Re the Feb. 23 issue on Depression:
“I want to thank you Mark for being open about a very important challenge for a lot of people. I enjoyed reading your deep dive in applying an analytical metric to this problem. I do think your rating is valid. I have been aided by utilizing CBT. I am sure you have read of this treatment. Discovered by Dr Aaron Beck, a U Penn doc, David Burns, wrote a book, Feeling Good, which applies practical use of CBT…. Let me know your thoughts on CBT.” – JM
Re my Indulgence Diet:
“Just back from Ireland after nearly two years of no international travel… and business travel packs on the pounds if you aren’t careful…. My core vices are starch, alcohol, and chocolate/sweets. I’d love a rotation like this. Your diet plan has given me hope… let me know if this 10lb loss holds up.” – EN
My Response: Give it a try! I’m down 14 pounds in three weeks and I never think about what I’m missing. Today, for example, I’m doing no alcohol, but I had a donut for breakfast and I just might have a cookie right now. Maybe two!!!

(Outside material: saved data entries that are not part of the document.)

-- ==== Sys2Proof/Laws/Step.lean ====
section
/-! SUPPORT. What one step does with a whole command on the port, said once (20_memory R35, R45; 30_encoding
R54; 70_reset_and_hazards R146). -/

namespace Sys2Proof.Machine

/-- The engine finds a whole command, of a listed or an undefined opcode, at the front of the port (R51). -/
theorem nextArrival_whole (opc arg : Byte) (p : Bytes) (rest : List Input) (h : p.length ≤ 65535) :
    nextArrival ((opc :: arg :: (beBytes 2 p.length ++ p)).map .byte ++ rest) =
      .bytes (opc :: arg :: (beBytes 2 p.length ++ p)) rest := by
  have hl : beNat (beBytes 2 p.length) = p.length := by
    rw [beNat_beBytes]
    exact Nat.mod_eq_of_lt (by omega)
  obtain ⟨hi, lo, e⟩ : ∃ hi lo, beBytes 2 p.length = [hi, lo] := ⟨_, _, rfl⟩
  rw [e] at hl ⊢
  exact nextArrival_command opc arg hi lo p rest hl

/-- With no reset behind it a whole command just runs (R45). -/
theorem runArrived_of_no_reset (bs : Bytes) (rest : List Input) (s : State)
    (h : rest.head? ≠ some .reset) : runArrived bs rest s = runCommand bs { s with port := rest } := by
  match rest with
  | [] => rfl
  | .byte _ :: _ => rfl
  | .reset :: _ => simp at h

/-- A whole command's bytes have the effect of the command they name, or `IllegalCommand` (R54). -/
theorem runCommand_whole (opc arg : Byte) (p : Bytes) (s : State) (h : p.length ≤ 65535) :
    runCommand (opc :: arg :: (beBytes 2 p.length ++ p)) s =
      match instrOf opc arg p with
      | some i => exec i s
      | none => raise .illegalCommand s := by
  have hl : beNat (beBytes 2 p.length) = p.length := by
    rw [beNat_beBytes]
    exact Nat.mod_eq_of_lt (by omega)
  obtain ⟨hi, lo, e⟩ : ∃ hi lo, beBytes 2 p.length = [hi, lo] := ⟨_, _, rfl⟩
  rw [e] at hl ⊢
  simp [runCommand, decode, hl]
  cases instrOf opc arg p <;> simp

/-- A step with a whole command on the port and no reset behind it runs the command (R35, R45). -/
theorem step_whole (opc arg : Byte) (p : Bytes) (rest : List Input) (s : State) (h : p.length ≤ 65535)
    (hr : rest.head? ≠ some .reset)
    (hp : s.port = (opc :: arg :: (beBytes 2 p.length ++ p)).map .byte ++ rest) :
    step s = runCommand (opc :: arg :: (beBytes 2 p.length ++ p)) { s with port := rest } := by
  rw [step, hp, nextArrival_whole opc arg p rest h]
  exact runArrived_of_no_reset _ _ _ hr

/-- A step with a reset right behind a whole command: discarded with the reset taken, or run (R146). -/
theorem step_whole_reset (opc arg : Byte) (p : Bytes) (rest : List Input) (s : State)
    (h : p.length ≤ 65535)
    (hp : s.port = (opc :: arg :: (beBytes 2 p.length ++ p)).map .byte ++ .reset :: rest) :
    step s =
      if Config.resetDiscards s.resetRaces then
        .next (hardwareReset { s with resetRaces := s.resetRaces + 1 } rest)
      else runCommand (opc :: arg :: (beBytes 2 p.length ++ p))
        { s with port := .reset :: rest, resetRaces := s.resetRaces + 1 } := by
  rw [step, hp, nextArrival_whole opc arg p _ h]
  rfl

/-- The opcodes R53 does not list name no command. -/
theorem instrOf_unlisted (opc arg : Byte) (p : Bytes)
    (h : opc ∉ ([0x00, 0x01, 0x02, 0x03, 0x04, 0x05, 0x06, 0x07, 0x0F, 0x10, 0x11, 0x20, 0x21, 0x22, 0x23,
      0x24, 0x40, 0x41, 0x42, 0x43, 0x44, 0x48] : Bytes)) : instrOf opc arg p = none := by
  unfold instrOf
  split <;> first | rfl | simp at h

end Sys2Proof.Machine
end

Re the Mar. 2 issue, where I included a quote from Bill Bonner about long-term stock market cycles suggesting that both in 1929 and 1966 it took the market nearly 30 years to recover from its low. AG wrote to clarify:
“I don’t know whether perma-bears don’t know this – or whether they don’t want others to know it – but the long dry spells for stocks they regularly cite are not real. Why? Because by looking only at the level of the indexes and omitting dividends, they grossly distort actual returns.
“For example, during the periods mentioned… stocks often yielded over 8%. (And when you reinvest those dividends when stocks are down, good things happen.) When the market hit bottom in 1932, they yielded over 14%. It took just 4 1/2 years for investors reinvesting dividends to be whole again even if they bought at the very top before the 1929 crash. (See link below.) Of course, most investors panicked and sold – or went broke on margin – but that’s another story.
“Nothing has beaten the return on a diversified portfolio of common stocks over periods measured in decades. Not gold, bonds, real estate, cash, collectibles, or commodities. $1 invested in gold in 1802 was worth $2.97 inflation-adjusted by 2016. The same amount invested in a basket of common stocks with dividends reinvested was worth more than $1.1 million inflation-adjusted over the same period. Yet stocks were a ‘losing trade’?
“For a fuller treatment of the subject, you might read Jeremy Siegel’s classic Stocks for the Long Run. The last edition is 18 years old. But you can extrapolate the charts forward and nothing has changed.”